03 Dec 2021 | 10:54 UTC

Vale reports higher contract pellet premiums for Q1 after decline in Q4

Highlights

Vale's iron ore DR pellet premium rebounds after Q4 decline, up $8/dmt on quarter

Vale maintains $3/dmt spread between BF and DR pellet premiums for Q4

Blast furnace pellet premium negotiations not heard to be finalized in Europe

Brazil's Vale said Dec. 3 it had defined its iron ore pellet premium contracts for the first quarter of 2022 at $55/dry mt for blast furnace grade, priced off 65%-Fe fines indexes -- but this could not confirmed widely by sources.

The Q1 premium level defined by Vale in its price discovery process with clients would be $8/dmt higher than Q4. Vale's reported BF premiums hit a record of $62/dmt in Q3 2021.

Vale said direct reduction contract pellet premiums rose to $58/dmt for Q1, up from $50/dmt in Q4, and compared with $70/dmt in Q3. Vale sells more DR pellets than BF grades, and is said to offer a limited volume of BF grade available outside its joint venture pellet plant customers and offered to plants in South America.

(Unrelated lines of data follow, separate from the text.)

/-- O14: a counter at 0 has reached the target 0 and 0x80000001 = −2^31 + 1, and not the targets 1 and 0x80000000; CWAIT.T with
beats in s[20] and with none; SLEEP of 0 and of 5 beats. -/
theorem witness_CounterWaits (op : Nat) :
    ((0 : BitVec 32) - 0).toNat < 2 ^ 31 ∧ ((0 : BitVec 32) - 0x80000001).toNat < 2 ^ 31 ∧ ¬ ((0 : BitVec 32) - 1).toNat < 2 ^ 31 ∧
    ¬ ((0 : BitVec 32) - 0x80000000).toNat < 2 ^ 31 ∧
    ((ins 7 1 2 0x28000000).d.toNat < 8 ∧ (ins 7 1 2 0x28000000).imm.toNat % 2 ^ 25 = 0 ∧
      Issues 0 7 op (ins 7 1 2 0x28000000) (regs [(2, 1), (20, 5)]) ∧ Issues 0 7 op (ins 7 1 2 0x28000000) (regs [(2, 1)])) ∧
    ((ins 0 1 2).d = 0 ∧ (ins 0 1 2).imm = 0 ∧ Issues 0 7 op (ins 0 1 2) (regs [(2, 1)])) ∧
    ((ins 0 0 0 5).a = 0 ∧ (ins 0 0 0 5).imm ≠ 0 ∧ Issues 0 7 op (ins 0 0 0 5) (regs [])) :=
  ⟨by decide, by decide, by decide, by decide,
    ⟨by decide, by decide, issues_regs _ _ _ _ rfl, issues_regs _ _ _ _ rfl⟩, ⟨rfl, rfl, issues_regs _ _ _ _ rfl⟩,
    rfl, by decide, issues_regs _ _ _ _ rfl⟩

/-- O15: a tile in each of the three waits, with a target reached and not reached. -/
theorem witness_WaitsEnd (w : Wait) : let s := on { runs with st := 2, pc := 8191, wait := w }
    (tileAt 0 s).pc ≤ 8191 ∧ (tileAt 0 s).wait = w ∧ (cGet (tileAt 0 s) 1 - 0).toNat < 2 ^ 31 ∧
      ¬ (cGet (tileAt 0 s) 1 - 1).toNat < 2 ^ 31 := ⟨by show 8191 ≤ 8191; decide, rfl, by show ((0 : BitVec 32) - 0).toNat < _; decide,
        by show ¬ ((0 : BitVec 32) - 1).toNat < _; decide⟩

/-- Tile 0 is in barrier group 15 of partition 0. -/
def grouped : State := { regs [] with group := [(15, { Group.zero with tiles := 1 })] }

/-- O16, O17: the system instructions, a BARRIER of a member and of a tile outside the group, and words of no class and of no
operation. -/
theorem witness_SystemInstructions (op : Nat) :
    ((ins 0 0 0 15).imm.toNat < 16 ∧ (tileAt 0 grouped).assigned = true ∧
      (mapGet Group.zero grouped.group (16 * (tileAt 0 grouped).part.toNat + 15)).tiles.getLsbD 0 = true ∧
      Issues 0 8 0x03 (ins 0 0 0 15) grouped) ∧
    ((mapGet Group.zero grouped.group (16 * (tileAt 0 grouped).part.toNat + 14)).tiles.getLsbD 0 = false ∧
      Issues 0 8 0x03 (ins 0 0 0 14) grouped) ∧
    ((ins 3 0 0).imm = 0 ∧ Issues 0 8 op (ins 3 0 0) (regs [])) ∧ ((ins 0 0 0 0xFFFF).imm.toNat < 2 ^ 16 ∧
      Issues 0 8 0x07 (ins 0 0 0 0xFFFF) (regs []) ∧ Issues 0 8 0x02 (ins 0 0 0 15) (regs []) ∧ Issues 0 8 0x01 (ins 0 0 0) (regs [])) ∧
    ((tileAt 0 (regs [])).st = 1 ∧ (tileAt 0 (regs [])).wait = .none ∧ (tileAt 0 (regs [])).pc < 8192 ∧
      clusterOpen 0 (regs []) = true ∧ mapGet 0 (regs []).istoreErr (0 * 8192 + 0) ≠ 2 ∧
      9 ≤ (0x9000000000000000 : BitVec 64).toNat / 2 ^ 60 ∧ 4 ≤ (0x1040000000000000 : BitVec 64).toNat / 2 ^ 52 % 256 ∧
      2 ≤ (0x5020000000000000 : BitVec 64).toNat / 2 ^ 52 % 256 ∧ 8 ≤ (0x8080000000000000 : BitVec 64).toNat / 2 ^ 52 % 256 ∧
      (0x8070000000000000 : BitVec 64).toNat / 2 ^ 52 % 256 < 8) :=
  ⟨⟨by decide, rfl, by decide +kernel, by decide, by decide, by decide, by decide⟩,
    ⟨by decide +kernel, by decide, by decide, by decide, by decide⟩,
    ⟨rfl, issues_regs _ _ _ _ rfl⟩,
    ⟨by decide, issues_regs _ _ _ _ rfl, issues_regs _ _ _ _ rfl, issues_regs _ _ _ _ rfl⟩, by decide⟩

No other settlements for Q1 from other suppliers were reported, with negotiations starting up again after Q4 terms concluded in October and early November, according to several steel and mining executives. The European BF contract pellet market has greater volume pricing against the 62%-Fe index, with the market supplied mainly by European and Canadian-based products.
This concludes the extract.